Некоторые страны посчитали, что кризис пройдет быстро, и этот кризисный промежуток можно заполнить внешними займами. Или, что еще хуже, — напечатать денег.

— Это было ошибкой?

— Сейчас, по прошествии пяти лет, страны, которые решили урезать расходы, видят, что их экономика развивается быстрее, нежели у тех стран, которые продолжают печатать деньги и занимать их на внешнем рынке. Этот подход (урезание расходов) не был таким популярным, потому что все думали, что печатание денег создаст внутренний спрос. Он (спрос) создаст новые рабочие места и дополнительные налоги в бюджет. Но так не получилось. Напечатанные деньги осели на счетах коммерческих банков, которые боялись дальше одалживать деньги. Проблема не решалась, а бюджетный дефицит увеличивался.

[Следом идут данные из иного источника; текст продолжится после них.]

-- ==== Sys2Proof/Decode.lean ====
section
/-! DEFINITION. Decoding (R58 to R79), total on any bytes, and the encoder, both from Tables 4.1, 4.2 and 4.5. -/

namespace Sys2Proof

/-- Why bytes do not decode: too few of them, the first word is illegal (R71), or the word after a prefix is (R75, R89). -/
inductive DecodeError where
  | short
  | illegal
  | illegalNext
deriving DecidableEq, Repr

/-- Bits [31:26] (R58). -/
def majorOf (w : Word) : BitVec 6 := w.extractLsb' 26 6
/-- Bits [25:22], the function code of the formats that have one (R69). -/
def fnOf (w : Word) : BitVec 4 := w.extractLsb' 22 4
/-- The S format of Table 4.1. -/
def sOpOf (w : Word) : SOp :=
  { p := w.extractLsb' 19 3, i := w.getLsbD 18, w := w.extractLsb' 16 2, sz := w.extractLsb' 14 2,
    src := w.extractLsb' 12 2, d := w.extractLsb' 0 12 }
/-- The I format of Table 4.1. -/
def iOpOf (w : Word) : IOp :=
  { sh := w.extractLsb' 20 2, mod := w.extractLsb' 16 4, imm := w.extractLsb' 0 16 }
/-- The C format of Table 4.1. -/
def cOpOf (w : Word) : COp :=
  { ch := w.extractLsb' 20 2, lvl := w.extractLsb' 16 4, tag := w.extractLsb' 12 4, imm := w.extractLsb' 0 12 }
/-- The E format of Table 4.1. -/
def eOpOf (w : Word) : EOp :=
  { pa := w.extractLsb' 19 3, pb := w.extractLsb' 16 3, i := w.getLsbD 15, w := w.extractLsb' 13 2,
    row := w.extractLsb' 10 3, imm := w.extractLsb' 0 10 }
/-- off22 of the B format. -/
def offOf (w : Word) : BitVec 22 := w.extractLsb' 0 22
/-- fn6 and arg20 of the Y format. -/
def fn6Of (w : Word) : BitVec 6 := w.extractLsb' 20 6
def argOf (w : Word) : BitVec 20 := w.extractLsb' 0 20

/-- Table 4.5, major 0x02. -/
def decodeIalu (w : Word) : Option Instr :=
  match fnOf w with
  | 0#4 => some (.add (sOpOf w))
  | 1#4 => some (.sub (sOpOf w))
  | 2#4 => some (.adc (sOpOf w))
  | 3#4 => some (.sbc (sOpOf w))
  | 4#4 => some (.and (sOpOf w))
  | 5#4 => some (.or (sOpOf w))
  | 6#4 => some (.xor (sOpOf w))
  | 7#4 => some (.andn (sOpOf w))
  | 8#4 => some (.min (sOpOf w))
  | 9#4 => some (.max (sOpOf w))
  | 10#4 => some (.minu (sOpOf w))
  | 11#4 => some (.maxu (sOpOf w))
  | 12#4 => some (.mul (sOpOf w))
  | 13#4 => some (.mulh (sOpOf w))
  | 14#4 => some (.mulhu (sOpOf w))
  | _ => some (.cmp (sOpOf w))

/-- Table 4.5, major 0x03. -/
def decodeIalui (w : Word) : Option Instr :=
  match fnOf w with
  | 0#4 => some (.addImm (iOpOf w))
  | 1#4 => some (.subImm (iOpOf w))
  | 2#4 => some (.adcImm (iOpOf w))
  | 3#4 => some (.sbcImm (iOpOf w))
  | 4#4 => some (.andImm (iOpOf w))
  | 5#4 => some (.orImm (iOpOf w))
  | 6#4 => some (.xorImm (iOpOf w))
  | 7#4 => some (.andnImm (iOpOf w))
  | 8#4 => some (.minImm (iOpOf w))
  | 9#4 => some (.maxImm (iOpOf w))
  | 10#4 => some (.minuImm (iOpOf w))
  | 11#4 => some (.maxuImm (iOpOf w))
  | 12#4 => some (.mulImm (iOpOf w))
  | 13#4 => some (.mulhImm (iOpOf w))
  | 14#4 => some (.mulhuImm (iOpOf w))
  | _ => some (.cmpImm (iOpOf w))

/-- Table 4.5, major 0x04. -/
def decodeIdiv (w : Word) : Option Instr :=
  match fnOf w with
  | 0#4 => some (.div (sOpOf w))
  | 1#4 => some (.divu (sOpOf w))
  | 2#4 => some (.rem (sOpOf w))
  | 3#4 => some (.remu (sOpOf w))
  | _ => none

/-- Table 4.5, major 0x05. -/
def decodeBits (w : Word) : Option Instr :=
  match fnOf w with
  | 0#4 => some (.shl (iOpOf w))
  | 1#4 => some (.shr (iOpOf w))
  | 2#4 => some (.sra (iOpOf w))
  | 3#4 => some (.rol (iOpOf w))
  | 4#4 => some (.clz (iOpOf w))
  | 5#4 => some (.ctz (iOpOf w))
  | 6#4 => some (.popc (iOpOf w))
  | 7#4 => some (.brev (iOpOf w))
  | 8#4 => some (.bfx (iOpOf w))
  | 9#4 => some (.bfi (iOpOf w))
  | 10#4 => some (.sext (iOpOf w))
  | 11#4 => some (.zext (iOpOf w))
  | _ => none

/-- Table 4.5, major 0x06. -/
def decodeLs (w : Word) : Option Instr :=
  match fnOf w with
  | 0#4 => some (.ld (sOpOf w))
  | 1#4 => some (.ldx (sOpOf w))
  | 2#4 => some (.st (sOpOf w))
  | 3#4 => some (.pld (sOpOf w))
  | 4#4 => some (.pst (sOpOf w))
  | _ => none

/-- Table 4.5, major 0x07. -/
def decodePtr (w : Word) : Option Instr :=
  match fnOf w with
  | 0#4 => some (.li (iOpOf w))
  | 1#4 => some (.pset (iOpOf w))
  | 2#4 => some (.pstride (iOpOf w))
  | 3#4 => some (.padd (iOpOf w))
  | 4#4 => some (.pmov (iOpOf w))
  | 5#4 => some (.pget (iOpOf w))
  | 6#4 => some (.pcmp (iOpOf w))
  | _ => none

/-- Table 4.5, major 0x09. -/
def decodeJmp (w : Word) : Option Instr :=
  match fnOf w with
  | 0#4 => some (.j (offOf w))
  | 1#4 => some (.call (offOf w))
  | 2#4 => some (.ret (offOf w))
  | 3#4 => some (.ja (offOf w))
  | 4#4 => some (.calla (offOf w))
  | _ => none

/-- Table 4.5, major 0x0C. -/
def decodeFalu (w : Word) : Option Instr :=
  match fnOf w with
  | 0#4 => some (.fadd (sOpOf w))
  | 1#4 => some (.fsub (sOpOf w))
  | 2#4 => some (.fmul (sOpOf w))
  | 3#4 => some (.fma (sOpOf w))
  | 4#4 => some (.fmin (sOpOf w))
  | 5#4 => some (.fmax (sOpOf w))
  | 6#4 => some (.fdiv (sOpOf w))
  | 7#4 => some (.fsqrt (sOpOf w))
  | 8#4 => some (.fcmp (sOpOf w))
  | 9#4 => some (.fcvt (sOpOf w))
  | 10#4 => some (.fsgn (sOpOf w))
  | _ => none

/-- Table 4.5, major 0x0D. -/
def decodeValu (w : Word) : Option Instr :=
  match fnOf w with
  | 0#4 => some (.vadd (sOpOf w))
  | 1#4 => some (.vsub (sOpOf w))
  | 2#4 => some (.vmul (sOpOf w))
  | 3#4 => some (.vmac (sOpOf w))
  | 4#4 => some (.vmin (sOpOf w))
  | 5#4 => some (.vmax (sOpOf w))
  | 6#4 => some (.vand (sOpOf w))
  | 7#4 => some (.vor (sOpOf w))
  | 8#4 => some (.vxor (sOpOf w))
  | 9#4 => some (.vshl (sOpOf w))
  | 10#4 => some (.vshr (sOpOf w))
  | 11#4 => some (.vsra (sOpOf w))
  | 12#4 => some (.vcmp (sOpOf w))
  | 13#4 => some (.vsel (sOpOf w))
  | _ => none

/-- Table 4.5, major 0x0E. -/
def decodeVfpu (w : Word) : Option Instr :=
  match fnOf w with
  | 0#4 => some (.vfadd (sOpOf w))
  | 1#4 => some (.vfsub (sOpOf w))
  | 2#4 => some (.vfmul (sOpOf w))
  | 3#4 => some (.vfma (sOpOf w))
  | 4#4 => some (.vfmin (sOpOf w))
  | 5#4 => some (.vfmax (sOpOf w))
  | 6#4 => some (.vfcmp (sOpOf w))
  | 7#4 => some (.vfcvt (sOpOf w))
  | 8#4 => some (.vfrcp (sOpOf w))
  | 9#4 => some (.vfrsq (sOpOf w))
  | 10#4 => some (.vfexp (sOpOf w))
  | 11#4 => some (.vflog (sOpOf w))
  | _ => none

/-- Table 4.5, major 0x0F. -/
def decodeVdata (w : Word) : Option Instr :=
  match fnOf w with
  | 0#4 => some (.vld (sOpOf w))
  | 1#4 => some (.vst (sOpOf w))
  | 2#4 => some (.vsplat (sOpOf w))
  | 3#4 => some (.vext (sOpOf w))
  | 4#4 => some (.vins (sOpOf w))
  | 5#4 => some (.vperm (sOpOf w))
  | 6#4 => some (.vsum (sOpOf w))
  | 7#4 => some (.vmaxr (sOpOf w))
  | 8#4 => some (.vmask (sOpOf w))
  | 9#4 => some (.vslide (sOpOf w))
  | _ => none

/-- Table 4.5, major 0x10. -/
def decodeMsg (w : Word) : Option Instr :=
  match fnOf w with
  | 0#4 => some (.send (cOpOf w))
  | 1#4 => some (.sendv (cOpOf w))
  | 2#4 => some (.recv (cOpOf w))
  | 3#4 => some (.peek (cOpOf w))
  | 4#4 => some (.offer (cOpOf w))
  | 5#4 => some (.pull (cOpOf w))
  | 6#4 => some (.hret (cOpOf w))
  | 7#4 => some (.tagset (cOpOf w))
  | 8#4 => some (.tagclr (cOpOf w))
  | _ => none

/-- Table 4.5, major 0x11. -/
def decodeChan (w : Word) : Option Instr :=
  match fnOf w with
  | 0#4 => some (.chr (cOpOf w))
  | 1#4 => some (.chw (cOpOf w))
  | 2#4 => some (.chwv (cOpOf w))
  | 3#4 => some (.chst (cOpOf w))
  | _ => none

/-- Table 4.5, major 0x12. -/
def decodeSync (w : Word) : Option Instr :=
  match fnOf w with
  | 0#4 => some (.barw (cOpOf w))
  | 1#4 => some (.bart (cOpOf w))
  | 2#4 => some (.pause (cOpOf w))
  | 3#4 => some (.waitq (cOpOf w))
  | 4#4 => some (.yield (cOpOf w))
  | 5#4 => some (.stkh (cOpOf w))
  | 6#4 => some (.align (cOpOf w))
  | _ => none

/-- Table 4.5, major 0x13. -/
def decodeFabric (w : Word) : Option Instr :=
  match fnOf w with
  | 0#4 => some (.circ (cOpOf w))
  | 1#4 => some (.rank (cOpOf w))
  | 2#4 => some (.tree (cOpOf w))
  | _ => none

/-- Table 4.5, major 0x14. -/
def decodeRemote (w : Word) : Option Instr :=
  match fnOf w with
  | 0#4 => some (.rld (sOpOf w))
  | 1#4 => some (.rldAcq (sOpOf w))
  | 2#4 => some (.rst (sOpOf w))
  | 3#4 => some (.rstRel (sOpOf w))
  | 4#4 => some (.rldv (sOpOf w))
  | 5#4 => some (.rstv (sOpOf w))
  | _ => none

/-- Table 4.5, major 0x15. -/
def decodeAmo (w : Word) : Option Instr :=
  match fnOf w with
  | 0#4 => some (.aadd (sOpOf w))
  | 1#4 => some (.aand (sOpOf w))
  | 2#4 => some (.aor (sOpOf w))
  | 3#4 => some (.axor (sOpOf w))
  | 4#4 => some (.amin (sOpOf w))
  | 5#4 => some (.amax (sOpOf w))
  | 6#4 => some (.aminu (sOpOf w))
  | 7#4 => some (.amaxu (sOpOf w))
  | 8#4 => some (.aswp (sOpOf w))
  | 9#4 => some (.acas (sOpOf w))
  | _ => none

/-- Table 4.5, major 0x16. -/
def decodeOrder (w : Word) : Option Instr :=
  match fn6Of w with
  | 0#6 => some (.fence (argOf w))
  | 1#6 => some (.waitc (argOf w))
  | 2#6 => some (.gtag (argOf w))
  | 3#6 => some (.gnew (argOf w))
  | _ => none

/-- Table 4.5, major 0x18. -/
def decodePlane (w : Word) : Option Instr :=
  match fnOf w with
  | 0#4 => some (.pcfg (eOpOf w))
  | 1#4 => some (.pdot (eOpOf w))
  | 2#4 => some (.ppack (eOpOf w))
  | 3#4 => some (.punpk (eOpOf w))
  | _ => none

/-- Table 4.5, major 0x19. -/
def decodeMacc (w : Word) : Option Instr :=
  match fnOf w with
  | 0#4 => some (.maclm (eOpOf w))
  | 1#4 => some (.marel (eOpOf w))
  | 2#4 => some (.mard (eOpOf w))
  | 3#4 => some (.mawm (eOpOf w))
  | 4#4 => some (.maclr (eOpOf w))
  | _ => none

/-- Table 4.5, major 0x1A. -/
def decodeCopy (w : Word) : Option Instr :=
  match fnOf w with
  | 0#4 => some (.cpy (eOpOf w))
  | 1#4 => some (.cpyq (eOpOf w))
  | 2#4 => some (.inbox (eOpOf w))
  | _ => none

/-- Table 4.5, major 0x1B. -/
def decodeGran (w : Word) : Option Instr :=
  match fnOf w with
  | 0#4 => some (.grnw (eOpOf w))
  | 1#4 => some (.grn (eOpOf w))
  | _ => none

/-- Table 4.5, major 0x1C. -/
def decodeColl (w : Word) : Option Instr :=
  match fnOf w with
  | 0#4 => some (.coll (cOpOf w))
  | 1#4 => some (.collw (cOpOf w))
  | _ => none

/-- Table 4.5, major 0x20. -/
def decodeSys (w : Word) : Option Instr :=
  match fn6Of w with
  | 0#6 => some (.trap (argOf w))
  | 1#6 => some (.sysc (argOf w))
  | 2#6 => some (.eret (argOf w))
  | 3#6 => some (.gets (argOf w))
  | 4#6 => some (.sets (argOf w))
  | 5#6 => some (.exit (argOf w))
  | 6#6 => some (.launch (argOf w))
  | 7#6 => some (.wdog (argOf w))
  | 8#6 => some (.metr (argOf w))
  | 9#6 => some (.plbw (argOf w))
  | 10#6 => some (.plbi (argOf w))
  | 11#6 => some (.halt (argOf w))
  | _ => none

/-- RPT (R63): cs = 1 takes the count from A and requires count to be zero. -/
def decodeRpt (w : Word) : Option Instr :=
  if w.getLsbD 18 then
    if w.extractLsb' 0 18 == 0 then some (.rptA (w.extractLsb' 22 4) (w.extractLsb' 19 3)) else none
  else some (.rpt (w.extractLsb' 22 4) (w.extractLsb' 19 3) (w.extractLsb' 0 18))

/-- The family of a word by its major (Table 4.2); a prefix word alone is no instruction. -/
def decodeFamily (w : Word) : Option Instr :=
  match majorOf w with
  | 2#6 => decodeIalu w
  | 3#6 => decodeIalui w
  | 4#6 => decodeIdiv w
  | 5#6 => decodeBits w
  | 6#6 => decodeLs w
  | 7#6 => decodePtr w
  | 9#6 => decodeJmp w
  | 12#6 => decodeFalu w
  | 13#6 => decodeValu w
  | 14#6 => decodeVfpu w
  | 15#6 => decodeVdata w
  | 16#6 => decodeMsg w
  | 17#6 => decodeChan w
  | 18#6 => decodeSync w
  | 19#6 => decodeFabric w
  | 20#6 => decodeRemote w
  | 21#6 => decodeAmo w
  | 22#6 => decodeOrder w
  | 24#6 => decodePlane w
  | 25#6 => decodeMacc w
  | 26#6 => decodeCopy w
  | 27#6 => decodeGran w
  | 28#6 => decodeColl w
  | 32#6 => decodeSys w
  | 8#6 => some (.b (fnOf w) (offOf w))
  | 10#6 => decodeRpt w
  | _ => none

/-- One word that is not a prefix: its family's member, when every field passes R59 to R71. -/
def decodeWord (w : Word) : Option Instr :=
  (decodeFamily w).filter Instr.wf

/-- The functions of IALU and IALUI by code (Table 5.3). -/
def aluFnOf (f : BitVec 4) : AluFn :=
  match f with
  | 0#4 => .add
  | 1#4 => .sub
  | 2#4 => .adc
  | 3#4 => .sbc
  | 4#4 => .and
  | 5#4 => .or
  | 6#4 => .xor
  | 7#4 => .andn
  | 8#4 => .min
  | 9#4 => .max
  | 10#4 => .minu
  | 11#4 => .maxu
  | 12#4 => .mul
  | 13#4 => .mulh
  | 14#4 => .mulhu
  | _ => .cmp

def AluFn.code : AluFn → BitVec 4
  | .add => 0
  | .sub => 1
  | .adc => 2
  | .sbc => 3
  | .and => 4
  | .or => 5
  | .xor => 6
  | .andn => 7
  | .min => 8
  | .max => 9
  | .minu => 10
  | .maxu => 11
  | .mul => 12
  | .mulh => 13
  | .mulhu => 14
  | .cmp => 15

/-- A prefix and its successor (R61, R74, R75, R89): an IALUI word with sh and mod zero, or an `LI` word with both zero. -/
def decodePair (x w : Word) : Option Instr :=
  if w.extractLsb' 16 6 == 0 then
    if majorOf w == 3 then some (.ximm (x.extractLsb' 0 26) (.alu (aluFnOf (fnOf w))) (w.extractLsb' 0 16))
    else if majorOf w == 7 && fnOf w == 0 then some (.ximm (x.extractLsb' 0 26) .li (w.extractLsb' 0 16))
    else none
  else none

/-- A word from its four bytes, lowest address first (R7). -/
def wordOfBytes (b0 b1 b2 b3 : Byte) : Word := b3 ++ b2 ++ b1 ++ b0

/-- The bytes of a word, lowest address first. -/
def bytesOfWord (w : Word) : List Byte :=
  [w.extractLsb' 0 8, w.extractLsb' 8 8, w.extractLsb' 16 8, w.extractLsb' 24 8]

/-- Decode one instruction from bytes: the instruction, and how many bytes it takes. -/
def decode (bs : List Byte) : Except DecodeError (Instr × Nat) :=
  match bs with
  | b0 :: b1 :: b2 :: b3 :: rest =>
    let w := wordOfBytes b0 b1 b2 b3
    if majorOf w = 1 then
      match rest with
      | c0 :: c1 :: c2 :: c3 :: _ =>
        match decodePair w (wordOfBytes c0 c1 c2 c3) with
        | some i => .ok (i, 8)
        | none => .error .illegalNext
      | _ => .error .short
    else
      match decodeWord w with
      | some i => .ok (i, 4)
      | none => .error .illegal
  | _ => .error .short

/-! ### Encoder -/

def bit (b : Bool) : BitVec 1 := BitVec.ofBool b
def encS (major : BitVec 6) (fn : BitVec 4) (o : SOp) : List Word :=
  [major ++ fn ++ o.p ++ bit o.i ++ o.w ++ o.sz ++ o.src ++ o.d]
def encI (major : BitVec 6) (fn : BitVec 4) (o : IOp) : List Word :=
  [major ++ fn ++ o.sh ++ o.mod ++ o.imm]
def encC (major : BitVec 6) (fn : BitVec 4) (o : COp) : List Word :=
  [major ++ fn ++ o.ch ++ o.lvl ++ o.tag ++ o.imm]
def encE (major : BitVec 6) (fn : BitVec 4) (o : EOp) : List Word :=
  [major ++ fn ++ o.pa ++ o.pb ++ bit o.i ++ o.w ++ o.row ++ o.imm]
def encB (major : BitVec 6) (fn : BitVec 4) (off : BitVec 22) : List Word := [major ++ fn ++ off]
def encY (major : BitVec 6) (fn : BitVec 6) (arg : BitVec 20) : List Word := [major ++ fn ++ arg]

— Но сегодня кризис спадает?

— Проблема будет еще нависать над Европой следующие пять-шесть лет.

Но, думаю, худшее уже позади. Сегодня много говорят о том, сколько времени потребуется стране, чтобы выйти на докризисный уровень ВВП. Для Латвии это будет шесть-семь лет.

— Еще шесть-семь лет?

— Нет, начиная с 2008 года. Думаю, предкризисный уровень будет достигнут в течение или к концу следующего года. То есть Латвия потеряла шесть-семь лет. В сравнении с другими странами это очень хороший показатель.

— Чем хороша модель восстановления Латвии? Стране помогли вливания и рекомендации МВФ

— Ситуация была несколько иная. Деньги, поступившие от МВФ, в пропорции к деньгам от ЕС составляли 20 к 80. Но ни МВФ, ни европейские коллеги не диктовали своих условий, а подсказывали нам действия на идейном уровне.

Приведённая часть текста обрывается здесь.